* [Assigned task]:
What you output should match the data below exactly.

┌─ Source information

-- ==== Sys2Proof/Machine/Log.lean ====
section
/-!
DEFINITION. The change log's commands (R478–R488) and the twin's entries (R487).
-/

namespace Sys2Proof.Machine

open Sys2Proof

/-- The newest sequence (R482). -/
def logNewest (l : Log) : Word := l.next - 1

/-- An entry as the host reads it (R479). -/
def logBytes (q : Word) (e : LogBody) : List Byte :=
  le 4 q.toNat ++ le 8 (e.aon % 2 ^ 48 + 2 ^ 48 * (e.boot % 65536)) ++ [e.origin, e.objClass] ++ le 2 e.reason.toNat
    ++ le 4 e.objId.toNat ++ le 4 e.oldDigest.toNat ++ le 4 e.newDigest.toNat ++ le 2 e.flags.toNat
    ++ le 2 e.twinSeq.toNat ++ zeros 0

/-- The place of a sequence in Stake3 (R479, R482): 32 bytes, modulo the log's capacity.
DEDUCED, log entry 36. -/
def logSlot (q : Word) : Nat := stakeBase + 0x300000 + 32 * (q.toNat % 32768)

/-- LOG.STATUS. -/
def logStatusBody (_rq : Request) (s : State) : Verdict :=
  let l := s.log
  let free := logFree l
  .done s (le 1 (b2n s.inForce.logStrict)
    ++ le 1 (b2n l.log75 + 2 * b2n (s.inForce.logStrict && decide (free < 64)) + 4 * b2n l.gap.isSome)
    ++ le 2 free ++ le 4 (logOldest l).toNat ++ le 4 (logNewest l).toNat ++ le 4 l.ack.toNat ++ le 4 l.lost.toNat
    ++ le 4 l.refusals.toNat)

/-- A slot of Stake3 that reads as poison becomes a CORRUPT entry (R486). -/
def State.repairSlot (q : Word) (s : State) : State :=
  if s.poisoned 1 (logSlot q) 32 then
    let blank : LogBody :=
      { aon := 0, boot := 0, origin := 0, objClass := 0, reason := 0, objId := 0, oldDigest := 0, newDigest := 0
        flags := 0x40, twinSeq := 0 }
    { s with
      log := { s.log with entries := s.log.entries.map (fun x => if x.1 == q then (q, blank) else x) }
      mem := { s.mem with poison := unpoison 1 (logSlot q) 32 s.mem.poison } }
  else s

/-- LOG.READ. -/
def logReadBody (rq : Request) (s : State) : Verdict :=
  let p := rq.payload
  let first := BitVec.ofNat 32 (fld p 0 4)
  let n := fld p 4 2
  checked [(decide (1 ≤ n ∧ n ≤ 31), 4)] <|
    let oldest := logOldest s.log
    let from_ := if ahead32 oldest first < 0 then oldest else first
    let l := (s.log.entries.filter (fun x => decide (0 ≤ ahead32 from_ x.1))).take n
    let s := l.foldl (fun (s : State) (x : Word × LogBody) => s.repairSlot x.1) s
    let l := (s.log.entries.filter (fun x => decide (0 ≤ ahead32 from_ x.1))).take n
    .done s (l.flatMap (fun x => logBytes x.1 x.2))

/-- LOG.ACK (R482, R483): an acknowledgement ends the GAP entry that is open (R485).
DEDUCED, log entry 36. -/
def logAckBody (rq : Request) (s : State) : Verdict :=
  let a := BitVec.ofNat 32 (fld rq.payload 0 4)
  if 0 < ahead32 (logNewest s.log) a then refuseAs Rc.logRange
  else
    let l := { s.log with ack := a, gap := none }
    .done { s with log := { l with log75 := l.log75 && decide (24576 ≤ logUnacked l) } } []

/-- LOG.CONFIG (R484, R488). -/
def logConfigBody (rq : Request) (_s : State) : Verdict :=
  checked [(decide (fld rq.payload 0 1 < 2), 0)] (.stage (.logMode (fld rq.payload 0 1 == 1)))

/-- LOG.EPOCH_SET (R479, R481): an EPOCH entry holds the two halves of the new value. -/
def logEpochSetBody (rq : Request) (s : State) : Verdict :=
  let v := fld rq.payload 0 8
  let s := s.logEntry
    { origin := .mbx rq.mbx.val, old := BitVec.ofNat 32 v, new := BitVec.ofNat 32 (v / 2 ^ 32), flags := 0x20 }
  .done { s with log := { s.log with utc := BitVec.ofNat 64 v } } []

/-- LOG.GET. -/
def logGetBody (rq : Request) (s : State) : Verdict :=
  .done s (le 1 (b2n (s.readCfg rq).logStrict) ++ zeros 3 ++ le 8 s.log.utc.toNat)

/-- An entry of the twin is stored under the next sequence (R487): with TWIN set, and its own time, origin
and digests. -/
def State.logTwin (q : Word) (e : LogBody) (s : State) : State :=
  let old := s.pair.state
  let s := { s with pair := { s.pair with state := .unpaired } }
  let s := s.logPut { e with flags := e.flags ||| 0x1, twinSeq := q.extractLsb' 0 16 }
  { s with pair := { s.pair with state := old } }

/-- TWIN_LOG_ENTRY. -/
def twinLogEntry (q : Word) (e : LogBody) (s : State) : State := if s.pairRuns then s.logTwin q e else s

end Sys2Proof.Machine
end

└─

* [Expected output]:
-- ==== Sys2Proof/Machine/Log.lean ====
section
/-!
DEFINITION. The change log's commands (R478–R488) and the twin's entries (R487).
-/

namespace Sys2Proof.Machine

open Sys2Proof

/-- The newest sequence (R482). -/
def logNewest (l : Log) : Word := l.next - 1

/-- An entry as the host reads it (R479). -/
def logBytes (q : Word) (e : LogBody) : List Byte :=
  le 4 q.toNat ++ le 8 (e.aon % 2 ^ 48 + 2 ^ 48 * (e.boot % 65536)) ++ [e.origin, e.objClass] ++ le 2 e.reason.toNat
    ++ le 4 e.objId.toNat ++ le 4 e.oldDigest.toNat ++ le 4 e.newDigest.toNat ++ le 2 e.flags.toNat
    ++ le 2 e.twinSeq.toNat ++ zeros 0

/-- The place of a sequence in Stake3 (R479, R482): 32 bytes, modulo the log's capacity.
DEDUCED, log entry 36. -/
def logSlot (q : Word) : Nat := stakeBase + 0x300000 + 32 * (q.toNat % 32768)

/-- LOG.STATUS. -/
def logStatusBody (_rq : Request) (s : State) : Verdict :=
  let l := s.log
  let free := logFree l
  .done s (le 1 (b2n s.inForce.logStrict)
    ++ le 1 (b2n l.log75 + 2 * b2n (s.inForce.logStrict && decide (free < 64)) + 4 * b2n l.gap.isSome)
    ++ le 2 free ++ le 4 (logOldest l).toNat ++ le 4 (logNewest l).toNat ++ le 4 l.ack.toNat ++ le 4 l.lost.toNat
    ++ le 4 l.refusals.toNat)

/-- A slot of Stake3 that reads as poison becomes a CORRUPT entry (R486). -/
def State.repairSlot (q : Word) (s : State) : State :=
  if s.poisoned 1 (logSlot q) 32 then
    let blank : LogBody :=
      { aon := 0, boot := 0, origin := 0, objClass := 0, reason := 0, objId := 0, oldDigest := 0, newDigest := 0
        flags := 0x40, twinSeq := 0 }
    { s with
      log := { s.log with entries := s.log.entries.map (fun x => if x.1 == q then (q, blank) else x) }
      mem := { s.mem with poison := unpoison 1 (logSlot q) 32 s.mem.poison } }
  else s

/-- LOG.READ. -/
def logReadBody (rq : Request) (s : State) : Verdict :=
  let p := rq.payload
  let first := BitVec.ofNat 32 (fld p 0 4)
  let n := fld p 4 2
  checked [(decide (1 ≤ n ∧ n ≤ 31), 4)] <|
    let oldest := logOldest s.log
    let from_ := if ahead32 oldest first < 0 then oldest else first
    let l := (s.log.entries.filter (fun x => decide (0 ≤ ahead32 from_ x.1))).take n
    let s := l.foldl (fun (s : State) (x : Word × LogBody) => s.repairSlot x.1) s
    let l := (s.log.entries.filter (fun x => decide (0 ≤ ahead32 from_ x.1))).take n
    .done s (l.flatMap (fun x => logBytes x.1 x.2))

/-- LOG.ACK (R482, R483): an acknowledgement ends the GAP entry that is open (R485).
DEDUCED, log entry 36. -/
def logAckBody (rq : Request) (s : State) : Verdict :=
  let a := BitVec.ofNat 32 (fld rq.payload 0 4)
  if 0 < ahead32 (logNewest s.log) a then refuseAs Rc.logRange
  else
    let l := { s.log with ack := a, gap := none }
    .done { s with log := { l with log75 := l.log75 && decide (24576 ≤ logUnacked l) } } []

/-- LOG.CONFIG (R484, R488). -/
def logConfigBody (rq : Request) (_s : State) : Verdict :=
  checked [(decide (fld rq.payload 0 1 < 2), 0)] (.stage (.logMode (fld rq.payload 0 1 == 1)))

/-- LOG.EPOCH_SET (R479, R481): an EPOCH entry holds the two halves of the new value. -/
def logEpochSetBody (rq : Request) (s : State) : Verdict :=
  let v := fld rq.payload 0 8
  let s := s.logEntry
    { origin := .mbx rq.mbx.val, old := BitVec.ofNat 32 v, new := BitVec.ofNat 32 (v / 2 ^ 32), flags := 0x20 }
  .done { s with log := { s.log with utc := BitVec.ofNat 64 v } } []

/-- LOG.GET. -/
def logGetBody (rq : Request) (s : State) : Verdict :=
  .done s (le 1 (b2n (s.readCfg rq).logStrict) ++ zeros 3 ++ le 8 s.log.utc.toNat)

/-- An entry of the twin is stored under the next sequence (R487): with TWIN set, and its own time, origin
and digests. -/
def State.logTwin (q : Word) (e : LogBody) (s : State) : State :=
  let old := s.pair.state
  let s := { s with pair := { s.pair with state := .unpaired } }
  let s := s.logPut { e with flags := e.flags ||| 0x1, twinSeq := q.extractLsb' 0 16 }
  { s with pair := { s.pair with state := old } }

/-- TWIN_LOG_ENTRY. -/
def twinLogEntry (q : Word) (e : LogBody) (s : State) : State := if s.pairRuns then s.logTwin q e else s

end Sys2Proof.Machine
end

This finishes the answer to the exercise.